\(\textbf{Localization and novel view synthesis results on KITTI.}\) Our method S3PO-GS maintains robust tracking and high-quality novel view synthesis even in cases of large-angle turns. This is achieved through our self-consistent 3DGS pointmap tracking and the patch-based pointmap dynamic mapping module.
SLAM System Pipeline
The system begins by initializing a 3D Gaussian map. For new input frame \(T_n\), we rasterize the 3DGS pointmap of the adjacent keyframe \(T_{ak}\), match it with the input image, and establish 2D-3D correspondences to estimate scale self-consistent pose. The estimated pose is further refined using photometric loss. If \(T_n\) is selected as keyframe, we obtain its rendered pointmap \(X^r\) and pre-trained pointmap \(X^p\), then crop both into patches with similar distributions. After patch normalization, the correct points are selected to compute a scaling factor, which is then used to adjust \(X^p\). Once the incorrect points are replaced, \(X^r\) is used to insert new Gaussians. Finally, the aligned pre-trained pointmap is used to jointly optimize the 3D Gaussian map, enabling precise and robust localization and mapping.

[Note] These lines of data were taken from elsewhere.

/-- A loop sample keeps the integrator and the output within the limits of its set; modes and wraps change as planned.
(R394, R395, R397, R404, R405) -/
def Obligations.LoopSamplesStayWithinTheirLimits : Prop :=
  (∀ (s : State) (e : Nat) (meas ext vmot : Int), 2 ≤ e → e < 6 → (s.engine e).closed = true →
    ¬ (s.sm.state = 3 ∧ s.sm.tripEngine = e) → ∃ t, exec (.loopSample e meas ext vmot false) s = .next t ∧
      let g := s.engine e
      let h := t.engine e
      let m := g.next.getD g.mode
      h.mode = m ∧ h.next = none ∧ h.closed = true ∧ h.overruns = 0 ∧ h.integ.natAbs ≤ (max 0 (s.coef e m 53)).natAbs ∧
        (h.limited - g.limited).natAbs ≤ (s.coef e m 56).natAbs ∧ (∀ j, j ≠ e → t.engine j = s.engine j) ∧
        Frame [.regs, .sm, .ms] s t) ∧
  (∀ (s : State) (e : Nat) (meas ext vmot : Int), e < 6 → (s.engine e).closed = true →
    ∃ t, exec (.loopSample e meas ext vmot true) s = .next t ∧
      t.engine e = { s.engine e with overruns := (s.engine e).overruns + 1 } ∧ (∀ j, j ≠ e → t.engine j = s.engine j) ∧
      t.reg .smOverruns 0 0 = min (s.reg .smOverruns 0 0 + 1) 0xFFFFFFFF ∧ State.regsBut [.smOverruns] s t ∧
      Frame [.regs, .sm] s t) ∧
  (∀ (s : State) (e : Nat) (meas ext vmot : Int) (late : Bool), 2 ≤ e → e < 6 → (s.engine e).closed = false →
    exec (.loopSample e meas ext vmot late) s = .next s) ∧
  (∀ (s : State) (e mode : Nat), s.modeDue e mode = true → (s.engine e).closed = true →
    ∃ t, exec (.loopModeSwitch e mode) s = .next t ∧ t.engine e = { s.engine e with next := some mode } ∧
      (∀ j, j ≠ e → t.engine j = s.engine j) ∧ Frame [.sm] s t) ∧
  (∀ (s : State) (w : Nat) (bands : List Nat), s.ct.mounted = true → w < 256 → s.transportDown = false →
    (s.sm.band = some (w / 64) ∨ w / 64 ∈ bands.take 4 → ∃ t, exec (.wrapChange w bands) s = .next t ∧
      t.sm.wrap = some w ∧ t.sm.band = some (w / 64) ∧ t.sm.reverse = decide (w % 2 = 1) ∧ t.wc.gates = [] ∧
      t.wc.inWindow = 0 ∧ t.df.running = false ∧ t.df.datasets = s.df.datasets ∧ Frame [.pe, .df, .wc, .vc, .sm] s t) ∧
    (s.sm.band ≠ some (w / 64) → 4 ≤ bands.length → w / 64 ∉ bands.take 4 → ∃ t, exec (.wrapChange w bands) s = .next t ∧
      t.sm.state = 3 ∧ t.sm.tripEngine = 5 ∧ t.sm.wrap = s.sm.wrap ∧ t.ms.seq = s.ms.seq + 1 ∧ Frame [.regs, .df, .wc, .sm, .ms] s t))

/-- Every cause of a trip, what a trip does at once, and its steps to the safe state. (R397, R406, R407, R408) -/
def Obligations.TripsBringTheTapeToItsSafeState : Prop :=
  (∀ (s : State) (c : Instr) (cause eng : Nat), s.sm.state < 3 →
    ((∃ e, c = .overrunTrip e ∧ e < 6 ∧ 3 ≤ (s.engine e).overruns ∧ cause = 1 ∧ eng = e) ∨
     (c = .missingSampleTrip ∧ 64 ≤ s.sm.missing ∧ 500 < s.sm.speed ∧ cause = 2 ∧ eng = 0) ∨
     (∃ l : List Nat, c = .vmotUndervoltage l ∧ l.length = 3 ∧ (∀ v ∈ l, v < 10 * s.fld .smLimits 0 0 15 0) ∧ cause = 5 ∧ eng = 7) ∨
     (∃ (e : Nat) (l : List Nat), c = .hallCodeFault e l ∧ (e = 3 ∨ e = 4) ∧ l.length = 3 ∧ (∀ v ∈ l, v = 0 ∨ v = 7) ∧
       cause = 6 ∧ eng = e) ∨
     (∃ (e : Nat) (l : List Nat), c = .overcurrent e l ∧ (e = 3 ∨ e = 4) ∧ l.length = 3 ∧
       (∀ v ∈ l, 10 * s.fld .smLimits 0 0 31 16 < v) ∧ cause = 7 ∧ eng = e) ∨
     (∃ (o : Nat) (v : Word), c = .smTransportSafeReq (.fn o) v ∧ s.serves (.fn o) ∧ s.isOwner o = true ∧
       bitOf v.toNat 3 = true ∧ cause = 8 ∧ eng = 7)) →
    ∃ t, exec c s = .next t ∧ t.sm.state = 3 ∧ t.sm.tripEngine = eng ∧ t.sm.tripStep = 1 ∧ t.sm.inject = none ∧
      t.sm.engines = s.sm.engines ∧ t.wc.gates = [] ∧ t.wc.triggers.contains 4 = true ∧ t.df.running = false ∧
      t.df.queue = s.df.queue ∧ t.ms.seq = s.ms.seq + 1 ∧
      t.reg .smTrip 0 0 = (if s.fld .smTrip 0 0 31 31 = 0 then 2 ^ 31 + eng * 2 ^ 28 + cause * 2 ^ 24 else s.reg .smTrip 0 0) ∧
      State.regsBut [.smTrip, .msLogLost] s t ∧ Frame [.regs, .df, .wc, .sm, .ms] s t) ∧
  (∀ (s : State), 3 ≤ s.sm.state → 64 ≤ s.sm.missing → 500 < s.sm.speed →
    ∃ t, exec .missingSampleTrip s = .next t ∧ t.ms.seq = s.ms.seq + 1 ∧ State.regsBut [.msLogLost] s t ∧
      Frame [.regs, .ms] s t) ∧
  (∀ (s : State), s.sm.state = 3 →
    (s.sm.tripStep = 1 → s.sm.speed < 50 → exec .tripTapeStopped s = .next { s with sm := { s.sm with tripStep := 2 } }) ∧
    (s.sm.tripStep = 2 → ∃ t, exec .safeHoldExpiry s = .next t ∧ t.sm = { s.sm with state := 4, tripStep := 0, brake := true, reels := 0 } ∧
      Frame [.regs, .hi, .klt, .qe, .pe, .bm, .cx, .sm, .ms, .out] s t) ∧
    (s.sm.reels = 2 → exec .reelBrakeEngage s = .next { s with sm := { s.sm with brake := true } }))

/-- Closing, opening, rates and coefficients of the engine that SM_LOOP_SEL selects. (R396, R397, R401, R412) -/
def Obligations.LoopEnginesOpenAndClose : Prop :=
  ∀ (s : State) (o : Nat) (v : Word), s.serves (.fn o) → s.isOwner o = true → s.fld .smLoopSel 0 0 2 0 < 6 →
    let e := s.fld .smLoopSel 0 0 2 0
    (bitOf v.toNat 0 = true → (s.engine e).closed = false → ∃ t, exec (.smLoopClose (.fn o) v) s = .next t ∧
      t.engine e = { engine0 with closed := true, next := some 0 } ∧ (∀ j, j ≠ e → t.engine j = s.engine j) ∧
      t.loopSource e = (if bitsOf v.toNat 9 8 = 3 then 0 else bitsOf v.toNat 9 8) ∧ State.regsBut [.smLoopCtrl] s t ∧
      Frame [.regs, .sm] s t) ∧
    (bitOf v.toNat 0 = false → (s.engine e).closed = true →
      (s.mayOpen e = true → ∃ t, exec (.smLoopOpen (.fn o) v) s = .next t ∧ t.engine e = engine0 ∧
        (∀ j, j ≠ e → t.engine j = s.engine j) ∧ State.regsBut [.smLoopCtrl] s t ∧ Frame [.regs, .sm] s t) ∧
      (s.mayOpen e = false → ∃ t, exec (.smLoopOpen (.fn o) v) s = .next t ∧ t.sm = s.sm ∧ t.ms.seq = s.ms.seq + 1 ∧
        State.regsBut [.msLogLost] s t ∧ Frame [.regs, .ms] s t)) ∧
    ((s.engine e).closed = false → e ≠ 0 → v.toNat < 2 ^ 20 →
      (v.toNat ≤ maxRate e → v.toNat * (600 + 2 * s.loopCycles e) ≤ 1000000000 →
        ∃ t, exec (.smLoopRateWrite (.fn o) v) s = .next t ∧ t.reg .smLoopRate 0 e = v.toNat ∧
          (∀ r i k, (r, i, k) ≠ (.smLoopRate, 0, e) → t.reg r i k = s.reg r i k) ∧ Frame [.regs] s t) ∧
      (maxRate e < v.toNat ∨ 1000000000 < v.toNat * (600 + 2 * s.loopCycles e) →
        ∃ t, exec (.smLoopRateWrite (.fn o) v) s = .next t ∧ t.reg .smLoopRate 0 e = s.reg .smLoopRate 0 e ∧
          t.ms.seq = s.ms.seq + 1 ∧ State.regsBut [.msLogLost] s t ∧ Frame [.regs, .ms] s t)) ∧
    ((s.engine e).closed = false → s.fld .smCoefAddr 0 0 5 0 < 60 →
      ∃ t, exec (.smCoefDataWrite (.fn o) v) s = .next t ∧
        t.coefWord e (s.fld .smCoefAddr 0 0 7 6) (s.fld .smCoefAddr 0 0 5 0) = v ∧
        (∀ e' m w, coefPlace e' m w ≠ coefPlace e (s.fld .smCoefAddr 0 0 7 6) (s.fld .smCoefAddr 0 0 5 0) →
          t.coefWord e' m w = s.coefWord e' m w) ∧ t.regs = s.regs ∧ t.sm.engines = s.sm.engines ∧ Frame [.sm] s t)
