-- ==== Sys2Proof/Laws/FramesQueue.lean ====
section
/-! SUPPORT. Which parts of the state each operation of fetch, resolution, reads and buffers can change: one lemma for each. -/

namespace Sys2Proof.Machine

theorem State.tellRetired_frame {s : State} {t} {n} :
    Frame [.regs, .hi, .klt, .qe, .ms, .out] s (State.tellRetired s t n) := by
  unfold State.tellRetired
  refine Frame.step ?_ (State.kltTrigger_frame) rfl
  refine Frame.step ?_ (State.chimeOwner_frame) rfl
  refine Frame.step ?_ (State.logEv_frame) rfl
  exact Frame.refl

theorem State.yieldUnit_frame {s : State} {t} {n} :
    Frame [.regs, .ms] s (State.yieldUnit s t n) := by
  unfold State.yieldUnit
  extract_lets -merge -lift +onlyGivenNames x0
  refine Frame.ite ?_ ?_
  next =>
    refine Frame.step ?_ (State.bump_frame) rfl
    refine Frame.ms ?_ rfl
    exact Frame.refl
  next =>
    exact Frame.refl

theorem State.drr_frame {s : State} {n : Nat} : FrameP [.hi, .qe] s (s.drr n) := by
  induction n generalizing s with
  | zero => exact Frame.refl
  | succ n ih =>
    unfold State.drr
    split
    next =>
      extract_lets x0
      refine FrameP.ite ?_ ?_
      next =>
        extract_lets x1 x2
        refine FrameP.ite ?_ ?_
        next => exact Frame.qe (Frame.step (Frame.qe Frame.refl rfl) State.modFctx_frame rfl) rfl
        next => exact (Frame.step (Frame.qe Frame.refl rfl) State.modFctx_frame rfl).trans ih
      next => exact (Frame.step (Frame.qe Frame.refl rfl) State.modFctx_frame rfl).trans ih
    next =>
      extract_lets x0
      clear_value x0
      split
      next => exact Frame.refl
      next => exact (Frame.qe Frame.refl rfl).trans ih

theorem State.pickFn_frame {s : State} :
    FrameP [.hi, .qe] s (State.pickFn s) := by
  unfold State.pickFn
  refine FrameP.ite ?_ ?_
  next =>
    refine FrameP.mk ?_
    exact Frame.refl
  next =>
    split
    next =>
      extract_lets -merge -lift +onlyGivenNames x0 x1
      refine FrameP.ite ?_ ?_
      next =>
        refine FrameP.mk ?_
        exact Frame.refl
      next =>
        refine FrameP.step ?_ (State.drr_frame) rfl
        refine Frame.qe ?_ rfl
        unfold x0
        refine Frame.ite ?_ ?_
        next =>
          exact Frame.refl
        next =>
          refine Frame.step ?_ (State.modFctx_frame) rfl
          exact Frame.refl
    next =>
      refine FrameP.step ?_ (State.drr_frame) rfl
      exact Frame.refl

theorem State.advance_frame {s : State} {f} {ring} :
    Frame [.qe] s (State.advance s f ring) := by
  unfold State.advance
  extract_lets -merge -lift +onlyGivenNames x0 x1
  refine Frame.step ?_ (State.setSq_frame) rfl
  exact Frame.refl

theorem State.takeEntry_frame {s : State} {f} {ring} {e} :
    Frame [.regs, .hi, .qe, .out] s (State.takeEntry s f ring e) := by
  unfold State.takeEntry
  extract_lets -merge -lift +onlyGivenNames x0 x1 x2 x3
  refine Frame.ite ?_ ?_
  next =>
    refine Frame.step ?_ (State.makeReady_frame) rfl
    refine Frame.step ?_ (State.setSq_frame) rfl
    unfold x1
    refine Frame.step ?_ (State.advance_frame) rfl
    exact Frame.refl
  next =>
    split
    next =>
      refine Frame.step ?_ (State.makeReady_frame) rfl
      unfold x1
      refine Frame.step ?_ (State.advance_frame) rfl
      exact Frame.refl
    next =>
      refine Frame.qe ?_ rfl
      unfold x1
      refine Frame.step ?_ (State.advance_frame) rfl
      exact Frame.refl
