theorem State.writeCapture_frame {s : State} {src} {v} :
    Frame [.regs, .sm] s (State.writeCapture s src v) := by
  unfold State.writeCapture
  extract_lets -merge -lift +onlyGivenNames x0 x1
  refine Frame.ite ?_ ?_
  next =>
    exact Frame.refl
  next =>
    refine Frame.ite ?_ ?_
    next =>
      refine Frame.sm ?_ rfl
      unfold x0
      refine Frame.step ?_ (State.setReg_frame) rfl
      exact Frame.refl
    next =>
      unfold x0
      refine Frame.step ?_ (State.setReg_frame) rfl
      exact Frame.refl

theorem State.captureFull_frame {s : State} :
    Frame [.sm] s (State.captureFull s) := by
  unfold State.captureFull
  extract_lets -merge -lift +onlyGivenNames x0 x1
  refine Frame.ite ?_ ?_
  next =>
    refine Frame.sm ?_ rfl
    exact Frame.refl
  next =>
    exact Frame.refl

end Sys2Proof.Machine
end

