theorem pwrWarnN_warns {s : State} (holdup : Bool) (h2 : s.ms.phase = 2) (hq : s.ms.quiescent = false)
    (hheld : s.ms.wakeBuf = []) : ∃ t, exec (.pwrWarnN holdup) s = .next t ∧ t.qe.leaving = true ∧ t.wc.gates = [] ∧
      3 ≤ t.sm.state ∧ t.ms.power = 0 ∧ s.ms.seq + 2 ≤ t.ms.seq ∧ t.ms.nvSummary = summaryOf t.ms.log ∧
      t.ms.nvSeq = t.ms.seq ∧ t.ms.shutDue = (if holdup then 1 else 0) ∧ t.qe.cmds = s.qe.cmds ∧ t.ce.slots = s.ce.slots := by
  have h := State.warned_powerWarn hheld
  refine ⟨{ s.powerWarn with ms := { s.powerWarn.ms with shutDue := if holdup then 1 else 0 } },
    congrArg Host.Outcome.next (if_neg (by simp [h2, hq])), ?_⟩
  generalize s.powerWarn = t at h
  exact ⟨h.leaving, h.gates, h.tripped, h.power, h.seq, h.summary, h.nvSeq, rfl, h.cmds, h.slots⟩

/-! ### The thermal limit (R520) -/

/-- A sensor's reading, as the running part takes it. -/
theorem exec_thermalLimit {s : State} {i : Nat} (x : Int) (hi : i < 25) (h2 : s.ms.phase = 2) :
    exec (.thermalLimit i x) s = .next (
      let s := { s with ms := { s.ms with tempMax := max s.ms.tempMax x } }
      if x ≤ 1840 ∨ s.ms.phase ≠ 2 ∨ s.ms.quiescent = true then s
      else (if s.qe.leaving then s else s.powerWarn).quiet) :=
  congrArg Host.Outcome.next (if_neg (by omega))

/-- A reading above 115 °C. -/
theorem thermalLimit_quiets {s : State} {i : Nat} {x : Int} (hi : i < 25) (h2 : s.ms.phase = 2)
    (hq : s.ms.quiescent = false) (hx : 1840 < x) (hheld : s.ms.wakeBuf = []) :
    ∃ t, exec (.thermalLimit i x) s = .next t ∧ t.ms.quiescent = true ∧ t.qe.leaving = true ∧
      t.wc.gates = [] ∧ t.sm.brake = true ∧ t.ms.tempMax = max s.ms.tempMax x ∧ t.ms.clean = s.ms.clean := by
  let u := { s with ms := { s.ms with tempMax := max s.ms.tempMax x } }
  have hrun : exec (.thermalLimit i x) s = .next (if u.qe.leaving then u else u.powerWarn).quiet :=
    (exec_thermalLimit x hi h2).trans (congrArg Host.Outcome.next (if_neg (by simp [h2, hq, hx])))
  have hwarned : u.Warned u.powerWarn := State.warned_powerWarn hheld
  refine ⟨_, hrun, rfl, ?_, rfl, rfl, ?_⟩
  · generalize u.powerWarn = t at hwarned
    split
    case isTrue h => exact h
    case isFalse => exact hwarned.leaving
  · generalize u.powerWarn = t at hwarned
    split
    case isTrue => exact ⟨rfl, rfl⟩
    case isFalse => exact ⟨hwarned.tempMax, hwarned.clean⟩

/-! ### SHUTDOWN_PREP (R145) -/

theorem State.Upholds.closeAll {s : State} : s.Upholds s.closeAll := by
  refine State.Upholds.fold (fun u k => ?_) _
  exact .ite (State.Upholds.logDeferred.trans .modStream) .refl

/-- The end of a mount leaves every ring bound as it was. -/
theorem State.dismount_reg (s : State) : (s.dismount false).reg .qeSqCfg = s.reg .qeSqCfg := by
  have hclose : s.Upholds s.closeLeft := State.Upholds.fold (fun _ _ => State.Upholds.logDeferred) _
  funext i k
  exact hclose.regs .qeSqCfg i k rfl

/-- What a shutdown does to the mount: nothing, or its end. -/
def State.endMountIfAny (s : State) : State := if s.ct.mounted then s.dismount false else s

theorem State.endMountIfAny_spec (s : State) : s.endMountIfAny.ct.mounted = false ∧ s.endMountIfAny.hi = s.hi ∧
    s.endMountIfAny.reg .qeSqCfg = s.reg .qeSqCfg := by
  unfold State.endMountIfAny
  split
  case isTrue => exact ⟨rfl, State.dismount_frame .hi rfl, s.dismount_reg⟩
  case isFalse h => exact ⟨Bool.eq_false_iff.mpr h, rfl, rfl⟩

/-- A shutdown that has nothing to write to tape. -/
theorem State.shutdownPrep_of_written {s : State} {c : Cmd} (ok : Bool) (hs : s.sessionRuns = false)
    (hc : s.streamsOpen = 0 ∨ bitOf (entFlags c.entry) 1 = true) (hm : s.ct.mounted = false ∨ s.ct.written = false) :
    s.shutdownPrep c ok =
      let t := ((s.closeAll.endMountIfAny.brakeTape).finishCmd c stSuccess 0 0).leaveService.saveSummary
      { t with ms := { t.ms with shutDue := 2 } } := by
  have hct : s.closeAll.ct = s.ct := State.closeAll_frame .ct rfl
  have hmount : (if s.closeAll.ct.mounted then s.closeAll.endMount ok false else (s.closeAll, true)) =
      (s.closeAll.endMountIfAny, true) := by
    unfold State.endMountIfAny
    split
    case isTrue h =>
      have hw : s.closeAll.ct.written = false := by
        rw [hct] at h ⊢
        exact hm.resolve_left (by simp [h])
      exact if_pos (by simp [hw])
    case isFalse => rfl
  have hclose : ¬ (0 < s.streamsOpen ∧ bitOf (entFlags c.entry) 1 = false) := by
    rintro ⟨h0, h1⟩
    exact hc.elim (by omega) (by simp [h1])
  unfold State.shutdownPrep
  rw [if_neg (by simp [hs]), if_neg hclose]
  dsimp only
  rw [hmount]
  rfl

theorem shutdownPrep_leaves {s : State} {id : Nat} {c : Cmd} (ok : Bool) (h : s.holds id 0x51 c) (hs : s.sessionRuns = false)
    (hc : s.streamsOpen = 0 ∨ bitOf (entFlags c.entry) 1 = true) (hm : s.ct.mounted = false ∨ s.ct.written = false) :
    ∃ t, exec (.shutdownPrep id ok) s = .next t ∧ s.told t c stSuccess 0 0 ∧ t.qe.leaving = true ∧
      t.ct.mounted = false ∧ t.ms.shutDue = 2 ∧ t.sm.brake = true ∧ t.wc.gates = [] ∧ t.ms.nvSummary = summaryOf t.ms.log := by
  have hexec := (State.onCommand_of_holds h fun s c => s.shutdownPrep c ok).trans (State.shutdownPrep_of_written ok hs hc hm)
  obtain ⟨hmounted, hhi, hreg⟩ := s.closeAll.endMountIfAny_spec
  have hw := State.notWrite_of_holds h rfl
  obtain ⟨-, -, -, hn⟩ := h
  have hcfg : s.closeAll.endMountIfAny.brakeTape.reg .qeSqCfg = s.reg .qeSqCfg :=
    hreg.trans (funext₂ fun i k => State.Upholds.closeAll.regs .qeSqCfg i k rfl)
  have hnu : s.closeAll.endMountIfAny.brakeTape.hi.ownerNext = none := by
    rw [State.brakeTape_frame .hi rfl, hhi]
    exact State.Upholds.closeAll.ownerNext hn
  have htold := State.told_finishCmd (s := s) (status := stSuccess) (detail := 0) (result := 0) hnu hcfg hw
  have hframe := State.finishCmd_frame_of_settled (status := stSuccess) (detail := 0) (result := 0) hnu hw
  have hct := hframe .ct rfl |>.trans (State.brakeTape_frame .ct rfl)
  have hsm := hframe .sm rfl
  have hwc := hframe .wc rfl
  refine ⟨_, congrArg Host.Outcome.next hexec, ?_⟩
  generalize s.closeAll.endMountIfAny.brakeTape.finishCmd c stSuccess 0 0 = t at htold hct hsm hwc
  have hbrake : t.sm.brake = true := by rw [hsm]; rfl
  have hgates : t.wc.gates = [] := by rw [hwc]; rfl
  have hkept : Frame [.ms] t.leaveService t.leaveService.saveSummary := State.saveSummary_frame
  obtain ⟨lost, hms⟩ := t.leaveService.saveSummary_ms
  have hlog : t.leaveService.saveSummary.ms.nvSummary = summaryOf t.leaveService.saveSummary.ms.log := by rw [hms]
  generalize t.leaveService.saveSummary = v at hkept hlog
  have hqe : v.qe = { t.qe with leaving := true } := hkept .qe rfl
  have hready : v.qe.ready = t.qe.ready := by rw [hqe]
  have hgone : v.cmd? c.id = t.cmd? c.id := congrFun (State.cmd?_congr (by rw [hqe])) c.id
  obtain ⟨hover, htold⟩ := htold
  refine ⟨⟨hgone.trans hover, fun hring => ?_⟩, by rw [hqe], ?_, rfl, ?_, ?_, hlog⟩
  · exact hready.symm ▸ htold hring
  · exact (congrArg CtState.mounted ((hkept .ct rfl).trans hct)).trans hmounted
  · exact (congrArg SmState.brake (hkept .sm rfl)).trans hbrake
  · exact (congrArg WcState.gates (hkept .wc rfl)).trans hgates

Comparison with other methods
We compare our method with other RGB-only SLAM approaches supporting novel view rendering on three dataset. ATE RMSE [m] for tracking; PSNR, SSIM, and LPIPS for novel view rendering. Best results are in \(\textbf{bold}\), second-best in \(\underline{underlined}\). Our method achieves NVS SOTA performance across all datasets, with the best tracking accuracy on KITTI and DL3DV, and comparable tracking accuracy to GlORIE-SLAM on Waymo.